A Perth-based entrepreneur who dropped out of university to manage rock bands before building an international hotel business was been named Australia’s Entrepreneur of the Year in accounting firm Ernst & Young’s annual awards. John Spence, head of the Karma Royal Group, received the award at a ceremony in Sydney last night. Karma Royal has […]
James Thomson
James Thomson

A Perth-based entrepreneur who dropped out of university to manage rock bands before building an international hotel business was been named Australia’s Entrepreneur of the Year in accounting firm Ernst & Young’s annual awards.

John Spence, head of the Karma Royal Group, received the award at a ceremony in Sydney last night. Karma Royal has 15 resorts across Asia-Pacific, including sites in Margaret River in Western Australia, the Philippines, Indonesia and India.

The award for young entrepreneur of the year was taken out by another Perth businessman, Zhenya Tsvetnenko from the Zhenya Group of Companies. The rapidly-growing company is one of Australia’s biggest providers of premium SMS services, and Zhenya has become known as one of WA’s most flamboyant young entrepreneurs.

The clean tech award was won by Richard Turner of Adelaide-based Zen Home Energy Systems.

Turner, a serial entrepreneur who has run four businesses, told SmartCompany that he came up with the idea for the business when he tried to get a solar light for his children’s cubby house.

“We wanted to put a light in the cubby house to extend the playtime. I thought I could by a simple system off the shelf but of course when I went down to the local solar hobby shop I was confronted by a myriad of products,” he says.

“I thought, I’m trying to power a cubby house – imagine what’s it’s like to power a whole house.”

Turner, who has a marketing background, researched the emerging solar industry – “It was a cottage industry at best” – and set about putting together complete home solar systems.

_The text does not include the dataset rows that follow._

theorem foot_execReactionRestart (h : Foot μ s₀ s) (em : 0x1000000000000000000010000e00000000020 ||| μ = μ) : ∀ t, execReactionRestart s = .next t → Foot μ s₀ t := by
  intro t e
  unfold execReactionRestart at e
  injection e with e
  subst e
  exact Foot.ite (foot_restartReaction h (sub em rfl)) h

theorem foot_clearSticky {a1 a2} (h : Foot μ s₀ s) (em : 0x41000000000000000000010000e00000000020 ||| μ = μ) : Foot μ s₀ (clearSticky a1 a2 s) := by
  unfold clearSticky
  extract_lets -merge -useContext +onlyGivenNames x1
  extract_lets -merge -useContext +onlyGivenNames s2
  have h2 : Foot μ s₀ s2 := foot_setFldAt h (fun i hi => .inr ⟨118, bit em rfl, i, hi, rfl⟩)
  clear_value s2
  extract_lets -merge -useContext +onlyGivenNames s3
  have h3 : Foot μ s₀ s3 := foot_setFldAt h2 (fun i hi => .inr ⟨112, bit em rfl, i, hi, rfl⟩)
  clear_value s3
  exact Foot.ite (foot_raiseMany h3 (sub em rfl)) h3

theorem foot_execSourceRaise {a1} (h : Foot μ s₀ s) (em : 0x41000000000000000000010000e00000000020 ||| μ = μ) : ∀ t, execSourceRaise a1 s = .next t → Foot μ s₀ t := by
  intro t e
  unfold execSourceRaise at e
  injection e with e
  subst e
  exact foot_raiseMany h (sub em rfl)

/-! ### Machine/WallTime.lean -/

theorem foot_syncTiming (h : Foot μ s₀ s) (em : 0x80010000000000000000 ||| μ = μ) : Foot μ s₀ (syncTiming s) := by
  unfold syncTiming
  exact Foot.ite (foot_syncDry (foot_setFlag h (fun i hi => .inr ⟨47, bit em rfl, i, hi, rfl⟩)) (sub em rfl)) h

theorem foot_showPhase (h : Foot μ s₀ s) (em : 0x1000000000000000000000000 ||| μ = μ) : Foot μ s₀ (showPhase s) := by
  unfold showPhase
  split
  · exact h
  · exact foot_setInst h (fun i hi => .inr ⟨64, bit em rfl, i, hi, rfl⟩)
  · exact foot_setInst h (fun i hi => .inr ⟨64, bit em rfl, i, hi, rfl⟩)

theorem foot_runCycles {a1} (h : Foot μ s₀ s) (em : 0x100000000000200000000000000000000100 ||| μ = μ) : Foot μ s₀ (runCycles a1 s) := by
  unfold runCycles
  extract_lets -merge -useContext +onlyGivenNames _ s1
  have h1 : Foot μ s₀ s1 := Foot.time h (bit em rfl)
  clear_value s1
  refine Foot.ite h1 ?_
  · extract_lets -merge -useContext +onlyGivenNames x2
    clear_value x2
    extract_lets -merge -useContext +onlyGivenNames x3
    clear_value x3
    extract_lets -merge -useContext +onlyGivenNames x4
    clear_value x4
    extract_lets -merge -useContext +onlyGivenNames s5
    have h5 : Foot μ s₀ s5 := Foot.ite (foot_setFlag (foot_setFld h1 (fun i hi => .inr ⟨108, bit em rfl, i, hi, rfl⟩)) (fun i hi => .inr ⟨61, bit em rfl, i, hi, rfl⟩)) h1
    clear_value s5
    exact Foot.time h5 (bit em rfl)

theorem foot_runTo {a1} (h : Foot μ s₀ s) (em : 0x100000000000200000000000000000000100 ||| μ = μ) : Foot μ s₀ (runTo a1 s) := by
  unfold runTo
  exact foot_runCycles h (sub em rfl)

theorem foot_elapse {a1} (h : Foot μ s₀ s) (em : 0x100000000000200000000000000000000100 ||| μ = μ) : Foot μ s₀ (elapse a1 s) := by
  unfold elapse
  extract_lets -merge -useContext +onlyGivenNames s1
  have h1 : Foot μ s₀ s1 := foot_runCycles h (sub em rfl)
  clear_value s1
  exact Foot.time h1 (bit em rfl)

theorem foot_idleCycle (h : Foot μ s₀ s) (em : 0x100000000000200000000000000000000100 ||| μ = μ) : Foot μ s₀ (idleCycle s) := by
  unfold idleCycle
  exact foot_runCycles h (sub em rfl)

The company’s next move is to add a retail component to its full-service model. It has two stores in Adelaide, one in Albury and set to open a shop in Perth in the coming weeks. Melbourne, Sydney and Brisbane are expected to be added by June 2011.

While the bulk of Zen’s work is around solar power, Turner sees the industry rapidly changing as new technology becomes available for home use. For example, ceramic fuel cells which covert natural gas into energy, and micro electricity grids that can be used to power a neighbourhood are not too far away.

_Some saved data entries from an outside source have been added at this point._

theorem foot_portDetect {a1} (h : Foot μ s₀ s) (em : 0x40c54100000007ff00000004210234e00000e020e0 ||| μ = μ) : Foot μ s₀ (portDetect a1 s) := by
  unfold portDetect
  refine Foot.ite h ?_
  · extract_lets -merge -useContext +onlyGivenNames s1
    have h1 : Foot μ s₀ s1 := Foot.ite (foot_portLeft h (sub em rfl)) h
    clear_value s1
    exact foot_portRetrained (foot_setFlagAt (foot_forEach (fun _ _ h2 => foot_laneDetect h2 (sub em rfl)) h1) (fun i hi => .inr ⟨42, bit em rfl, i, hi, rfl⟩)) (sub em rfl)

theorem foot_lanePortDetect {a1} (h : Foot μ s₀ s) (em : 0x40c54100000007ff00000004210234e00000e020e0 ||| μ = μ) : Foot μ s₀ (lanePortDetect a1 s) := by
  unfold lanePortDetect
  split
  · exact foot_portDetect h (sub em rfl)
  · exact h

theorem foot_lockLost {a1} (h : Foot μ s₀ s) (em : 0x40c54100000007ff00000004310234e00000e020e0 ||| μ = μ) : Foot μ s₀ (lockLost a1 s) := by
  unfold lockLost
  extract_lets -merge -useContext +onlyGivenNames s1
  have h1 : Foot μ s₀ s1 := foot_incFldAt (foot_setFlagAt h (fun i hi => .inr ⟨25, bit em rfl, i, hi, rfl⟩)) (fun i hi => .inr ⟨36, bit em rfl, i, hi, rfl⟩)
  clear_value s1
  refine Foot.ite h1 ?_
  · refine Foot.ite (foot_lanePortDetect h1 (sub em rfl)) ?_
    · split
      · exact foot_when (fun _ h3 => foot_setPort h3 (sub em rfl)) h1
      · exact h1

theorem foot_resyncLate {a1} (h : Foot μ s₀ s) (em : 0x40c54100000007ff00000004210234e00000e020e0 ||| μ = μ) : Foot μ s₀ (resyncLate a1 s) := by
  unfold resyncLate
  exact Foot.ite (foot_lanePortDetect h (sub em rfl)) h

theorem foot_laneRetrain {a1} (h : Foot μ s₀ s) (em : 0x40c54100000007ff00000004210234e00000e020e0 ||| μ = μ) : Foot μ s₀ (laneRetrain a1 s) := by
  unfold laneRetrain
  split
  · exact foot_portDetect h (sub em rfl)
  · exact foot_portTakeEffect h (sub em rfl)
  · exact h

theorem foot_portWidth {a1 a2} (h : Foot μ s₀ s) (em : 0x40c54100000007ff00000004210234e00000e020e0 ||| μ = μ) : Foot μ s₀ (portWidth a1 a2 s) := by
  unfold portWidth
  extract_lets -merge -useContext +onlyGivenNames s1
  have h1 : Foot μ s₀ s1 := foot_setFldAt h (fun i hi => .inr ⟨42, bit em rfl, i, hi, rfl⟩)
  clear_value s1
  exact Foot.ite (foot_portDetect h1 (sub em rfl)) h1

theorem foot_execResyncTimeout {a1} (h : Foot μ s₀ s) (em : 0x40c54100000007ff00000004210234e00000e020e0 ||| μ = μ) : ∀ t, execResyncTimeout a1 s = .next t → Foot μ s₀ t := by
  intro t e
  unfold execResyncTimeout at e
  injection e with e
  subst e
  exact foot_whenOn (fun _ h1 => foot_resyncLate h1 (sub em rfl)) h

theorem foot_markerState {a1 a2} (h : Foot μ s₀ s) (em : 0x40c54100008007ff00000004210234e00000e020e0 ||| μ = μ) : Foot μ s₀ (markerState a1 a2 s) := by
  unfold markerState
  extract_lets -merge -useContext +onlyGivenNames x1
  clear_value x1
  extract_lets -merge -useContext +onlyGivenNames x2
  clear_value x2
  extract_lets -merge -useContext +onlyGivenNames s3
  have h3 : Foot μ s₀ s3 := foot_when (fun _ h3 => foot_setFlagAt h3 (fun i hi => .inr ⟨42, bit em rfl, i, hi, rfl⟩)) h
  clear_value s3
  extract_lets -merge -useContext +onlyGivenNames s4
  have h4 : Foot μ s₀ s4 := foot_when (fun _ h4 => foot_setPort h4 (sub em rfl)) h3
  clear_value s4
  extract_lets -merge -useContext +onlyGivenNames s5
  have h5 : Foot μ s₀ s5 := foot_when (fun _ h5 => foot_setLane h5 (sub em rfl)) h4
  clear_value s5
  split
  · exact foot_setLane h5 (sub em rfl)
  · exact foot_setLane h5 (sub em rfl)
  · exact Foot.ite (foot_setLane h5 (sub em rfl)) h5
  · exact Foot.ite (foot_eidleLapse h5 (sub em rfl)) h5
  · exact foot_raise (foot_setFlagAt h5 (fun i hi => .inr ⟨42, bit em rfl, i, hi, rfl⟩)) (sub em rfl)
  · exact foot_setLane h5 (sub em rfl)
  · exact Foot.ite (foot_portDetect h5 (sub em rfl)) h5
  · exact Foot.ite (foot_portDetect h5 (sub em rfl)) h5
  · exact h5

“We see the wind farms being white elephants in a few years because people will be generating energy closer to home.”

However, Turner has one plea for governments around Australia – stop playing around the Australia’s green tech regulations, and adopt a national approach to policy making. He says inconsistent state and territory laws are constant hurdle for the sector.

“We would be absolute advocates for a national, consistent policy.”